■ WHAT IS REQUIRED: In the listing below, locate the line containing "let s'' := operate c' k' s'" and the line containing "0x1F: selects nothing, refused (R66a). -/". Output both of them and every line between, exactly as written, and nothing more.
§
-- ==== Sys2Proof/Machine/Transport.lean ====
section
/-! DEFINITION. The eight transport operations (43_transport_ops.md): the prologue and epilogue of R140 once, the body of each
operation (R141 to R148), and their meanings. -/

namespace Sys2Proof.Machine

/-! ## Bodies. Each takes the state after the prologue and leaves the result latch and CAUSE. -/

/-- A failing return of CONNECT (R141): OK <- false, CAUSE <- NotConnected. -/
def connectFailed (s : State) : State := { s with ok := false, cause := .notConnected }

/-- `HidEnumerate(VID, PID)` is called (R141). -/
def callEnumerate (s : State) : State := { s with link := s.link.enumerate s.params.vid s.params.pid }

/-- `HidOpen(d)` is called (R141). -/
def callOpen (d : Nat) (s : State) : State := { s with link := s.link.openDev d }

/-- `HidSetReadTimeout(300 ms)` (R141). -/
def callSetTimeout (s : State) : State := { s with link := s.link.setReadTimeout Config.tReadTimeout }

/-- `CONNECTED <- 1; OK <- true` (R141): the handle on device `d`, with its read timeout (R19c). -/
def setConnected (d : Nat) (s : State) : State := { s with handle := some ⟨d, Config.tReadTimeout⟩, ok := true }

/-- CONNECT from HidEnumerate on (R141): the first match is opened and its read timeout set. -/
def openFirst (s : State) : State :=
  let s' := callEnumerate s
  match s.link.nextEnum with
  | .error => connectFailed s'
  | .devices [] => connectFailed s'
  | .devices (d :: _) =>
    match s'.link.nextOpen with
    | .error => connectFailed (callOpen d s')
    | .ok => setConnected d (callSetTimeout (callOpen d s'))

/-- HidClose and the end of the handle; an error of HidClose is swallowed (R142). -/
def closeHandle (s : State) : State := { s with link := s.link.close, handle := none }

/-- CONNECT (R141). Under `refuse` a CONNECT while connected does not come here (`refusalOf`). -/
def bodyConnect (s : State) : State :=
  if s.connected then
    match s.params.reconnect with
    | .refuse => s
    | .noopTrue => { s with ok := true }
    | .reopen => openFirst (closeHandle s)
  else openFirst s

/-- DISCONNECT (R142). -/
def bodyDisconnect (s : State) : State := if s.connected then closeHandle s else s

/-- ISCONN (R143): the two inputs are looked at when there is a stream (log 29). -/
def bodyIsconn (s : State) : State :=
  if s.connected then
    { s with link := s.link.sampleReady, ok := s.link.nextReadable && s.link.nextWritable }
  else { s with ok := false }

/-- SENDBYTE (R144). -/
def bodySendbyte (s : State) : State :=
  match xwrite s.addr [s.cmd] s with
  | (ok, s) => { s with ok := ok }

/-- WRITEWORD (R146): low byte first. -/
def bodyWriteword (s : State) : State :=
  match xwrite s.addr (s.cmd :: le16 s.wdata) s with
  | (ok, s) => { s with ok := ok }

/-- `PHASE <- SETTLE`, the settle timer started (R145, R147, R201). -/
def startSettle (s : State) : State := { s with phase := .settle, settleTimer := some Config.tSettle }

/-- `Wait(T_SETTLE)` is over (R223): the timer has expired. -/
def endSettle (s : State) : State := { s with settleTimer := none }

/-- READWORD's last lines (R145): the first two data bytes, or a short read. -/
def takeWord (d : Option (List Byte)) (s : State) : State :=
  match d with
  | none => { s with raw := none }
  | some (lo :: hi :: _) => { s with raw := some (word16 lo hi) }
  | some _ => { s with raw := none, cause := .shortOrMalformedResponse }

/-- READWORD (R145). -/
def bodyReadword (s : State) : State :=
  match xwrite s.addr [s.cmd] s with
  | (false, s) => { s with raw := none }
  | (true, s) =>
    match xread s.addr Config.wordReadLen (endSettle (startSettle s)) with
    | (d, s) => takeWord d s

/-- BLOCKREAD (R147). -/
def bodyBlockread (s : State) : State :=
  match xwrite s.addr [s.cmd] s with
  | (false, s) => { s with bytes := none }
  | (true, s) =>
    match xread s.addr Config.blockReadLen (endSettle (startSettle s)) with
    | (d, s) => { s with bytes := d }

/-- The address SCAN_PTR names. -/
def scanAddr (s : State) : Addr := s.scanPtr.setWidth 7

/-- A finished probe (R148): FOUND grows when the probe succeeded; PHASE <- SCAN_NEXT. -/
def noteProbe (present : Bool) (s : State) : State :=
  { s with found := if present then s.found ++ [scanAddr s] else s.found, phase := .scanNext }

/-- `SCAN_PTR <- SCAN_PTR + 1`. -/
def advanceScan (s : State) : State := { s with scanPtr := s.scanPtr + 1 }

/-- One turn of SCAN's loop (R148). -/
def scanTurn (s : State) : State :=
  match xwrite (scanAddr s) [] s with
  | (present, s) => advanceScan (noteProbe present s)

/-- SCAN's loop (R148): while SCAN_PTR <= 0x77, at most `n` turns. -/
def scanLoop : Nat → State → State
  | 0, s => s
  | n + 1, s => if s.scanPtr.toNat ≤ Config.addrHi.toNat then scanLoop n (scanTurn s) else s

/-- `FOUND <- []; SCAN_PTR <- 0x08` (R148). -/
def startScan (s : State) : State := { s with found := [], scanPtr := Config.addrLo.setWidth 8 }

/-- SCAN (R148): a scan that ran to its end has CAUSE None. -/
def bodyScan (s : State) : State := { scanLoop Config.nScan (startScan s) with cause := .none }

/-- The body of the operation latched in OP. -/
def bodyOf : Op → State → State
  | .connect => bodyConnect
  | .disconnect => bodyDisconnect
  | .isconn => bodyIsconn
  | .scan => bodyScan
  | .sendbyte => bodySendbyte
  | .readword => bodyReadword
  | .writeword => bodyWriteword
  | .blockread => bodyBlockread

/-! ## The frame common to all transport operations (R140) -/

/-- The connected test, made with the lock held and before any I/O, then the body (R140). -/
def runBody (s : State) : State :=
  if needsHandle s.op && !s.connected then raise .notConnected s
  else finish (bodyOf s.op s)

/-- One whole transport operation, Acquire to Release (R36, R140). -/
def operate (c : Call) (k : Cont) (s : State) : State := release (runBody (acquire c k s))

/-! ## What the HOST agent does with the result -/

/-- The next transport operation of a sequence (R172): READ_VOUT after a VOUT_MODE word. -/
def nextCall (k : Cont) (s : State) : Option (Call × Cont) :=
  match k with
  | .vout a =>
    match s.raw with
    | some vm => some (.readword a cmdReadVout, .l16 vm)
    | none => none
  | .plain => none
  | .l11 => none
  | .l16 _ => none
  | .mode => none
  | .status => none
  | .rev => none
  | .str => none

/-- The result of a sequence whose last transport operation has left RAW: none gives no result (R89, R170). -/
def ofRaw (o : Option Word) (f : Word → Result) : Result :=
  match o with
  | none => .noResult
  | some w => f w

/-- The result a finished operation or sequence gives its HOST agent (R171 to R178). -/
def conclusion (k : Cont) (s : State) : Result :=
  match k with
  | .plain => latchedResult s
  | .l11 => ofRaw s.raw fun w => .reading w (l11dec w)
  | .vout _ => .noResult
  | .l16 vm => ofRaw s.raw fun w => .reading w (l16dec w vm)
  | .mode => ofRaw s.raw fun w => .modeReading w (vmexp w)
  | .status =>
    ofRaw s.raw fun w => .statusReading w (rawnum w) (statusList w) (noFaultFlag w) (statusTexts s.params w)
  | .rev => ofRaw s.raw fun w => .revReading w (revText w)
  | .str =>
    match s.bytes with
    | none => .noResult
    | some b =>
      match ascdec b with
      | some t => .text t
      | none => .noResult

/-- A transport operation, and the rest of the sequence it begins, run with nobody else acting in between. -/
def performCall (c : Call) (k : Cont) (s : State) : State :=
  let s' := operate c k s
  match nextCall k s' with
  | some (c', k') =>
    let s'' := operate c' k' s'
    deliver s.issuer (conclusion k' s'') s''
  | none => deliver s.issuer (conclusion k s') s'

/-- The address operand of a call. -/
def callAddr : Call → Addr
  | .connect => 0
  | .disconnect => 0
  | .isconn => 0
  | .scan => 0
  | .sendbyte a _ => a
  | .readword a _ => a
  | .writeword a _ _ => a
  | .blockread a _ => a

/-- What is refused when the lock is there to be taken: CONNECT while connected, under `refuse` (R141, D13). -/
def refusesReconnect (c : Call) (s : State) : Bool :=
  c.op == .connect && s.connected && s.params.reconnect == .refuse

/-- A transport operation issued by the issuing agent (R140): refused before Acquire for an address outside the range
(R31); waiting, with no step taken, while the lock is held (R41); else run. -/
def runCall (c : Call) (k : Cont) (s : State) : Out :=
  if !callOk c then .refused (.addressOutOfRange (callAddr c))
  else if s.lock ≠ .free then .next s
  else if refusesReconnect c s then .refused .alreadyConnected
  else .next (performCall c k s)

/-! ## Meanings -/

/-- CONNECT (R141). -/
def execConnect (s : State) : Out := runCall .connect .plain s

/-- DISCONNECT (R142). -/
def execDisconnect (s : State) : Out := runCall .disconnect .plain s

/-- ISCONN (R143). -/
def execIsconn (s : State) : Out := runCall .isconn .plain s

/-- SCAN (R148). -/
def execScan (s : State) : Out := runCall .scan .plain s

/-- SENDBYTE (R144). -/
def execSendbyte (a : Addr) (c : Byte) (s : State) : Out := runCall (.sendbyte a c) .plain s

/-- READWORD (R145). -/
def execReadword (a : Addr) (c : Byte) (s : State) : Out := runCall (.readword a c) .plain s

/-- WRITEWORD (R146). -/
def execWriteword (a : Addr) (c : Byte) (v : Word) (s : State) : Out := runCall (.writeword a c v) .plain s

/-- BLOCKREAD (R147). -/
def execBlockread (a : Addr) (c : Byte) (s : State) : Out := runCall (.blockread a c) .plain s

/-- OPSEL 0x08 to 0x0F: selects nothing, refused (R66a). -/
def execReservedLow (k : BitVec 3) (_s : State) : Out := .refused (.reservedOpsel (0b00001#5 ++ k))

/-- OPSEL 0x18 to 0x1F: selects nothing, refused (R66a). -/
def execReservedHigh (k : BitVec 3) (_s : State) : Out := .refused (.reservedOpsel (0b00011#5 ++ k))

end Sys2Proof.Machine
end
§
■ RESPONSE TO THE EXERCISE:
    let s'' := operate c' k' s'
    deliver s.issuer (conclusion k' s'') s''
  | none => deliver s.issuer (conclusion k s') s'

/-- The address operand of a call. -/
def callAddr : Call → Addr
  | .connect => 0
  | .disconnect => 0
  | .isconn => 0
  | .scan => 0
  | .sendbyte a _ => a
  | .readword a _ => a
  | .writeword a _ _ => a
  | .blockread a _ => a

/-- What is refused when the lock is there to be taken: CONNECT while connected, under `refuse` (R141, D13). -/
def refusesReconnect (c : Call) (s : State) : Bool :=
  c.op == .connect && s.connected && s.params.reconnect == .refuse

/-- A transport operation issued by the issuing agent (R140): refused before Acquire for an address outside the range
(R31); waiting, with no step taken, while the lock is held (R41); else run. -/
def runCall (c : Call) (k : Cont) (s : State) : Out :=
  if !callOk c then .refused (.addressOutOfRange (callAddr c))
  else if s.lock ≠ .free then .next s
  else if refusesReconnect c s then .refused .alreadyConnected
  else .next (performCall c k s)

/-! ## Meanings -/

/-- CONNECT (R141). -/
def execConnect (s : State) : Out := runCall .connect .plain s

/-- DISCONNECT (R142). -/
def execDisconnect (s : State) : Out := runCall .disconnect .plain s

/-- ISCONN (R143). -/
def execIsconn (s : State) : Out := runCall .isconn .plain s

/-- SCAN (R148). -/
def execScan (s : State) : Out := runCall .scan .plain s

/-- SENDBYTE (R144). -/
def execSendbyte (a : Addr) (c : Byte) (s : State) : Out := runCall (.sendbyte a c) .plain s

/-- READWORD (R145). -/
def execReadword (a : Addr) (c : Byte) (s : State) : Out := runCall (.readword a c) .plain s

/-- WRITEWORD (R146). -/
def execWriteword (a : Addr) (c : Byte) (v : Word) (s : State) : Out := runCall (.writeword a c v) .plain s

/-- BLOCKREAD (R147). -/
def execBlockread (a : Addr) (c : Byte) (s : State) : Out := runCall (.blockread a c) .plain s

/-- OPSEL 0x08 to 0x0F: selects nothing, refused (R66a). -/
def execReservedLow (k : BitVec 3) (_s : State) : Out := .refused (.reservedOpsel (0b00001#5 ++ k))

/-- OPSEL 0x18 to 0x1F: selects nothing, refused (R66a). -/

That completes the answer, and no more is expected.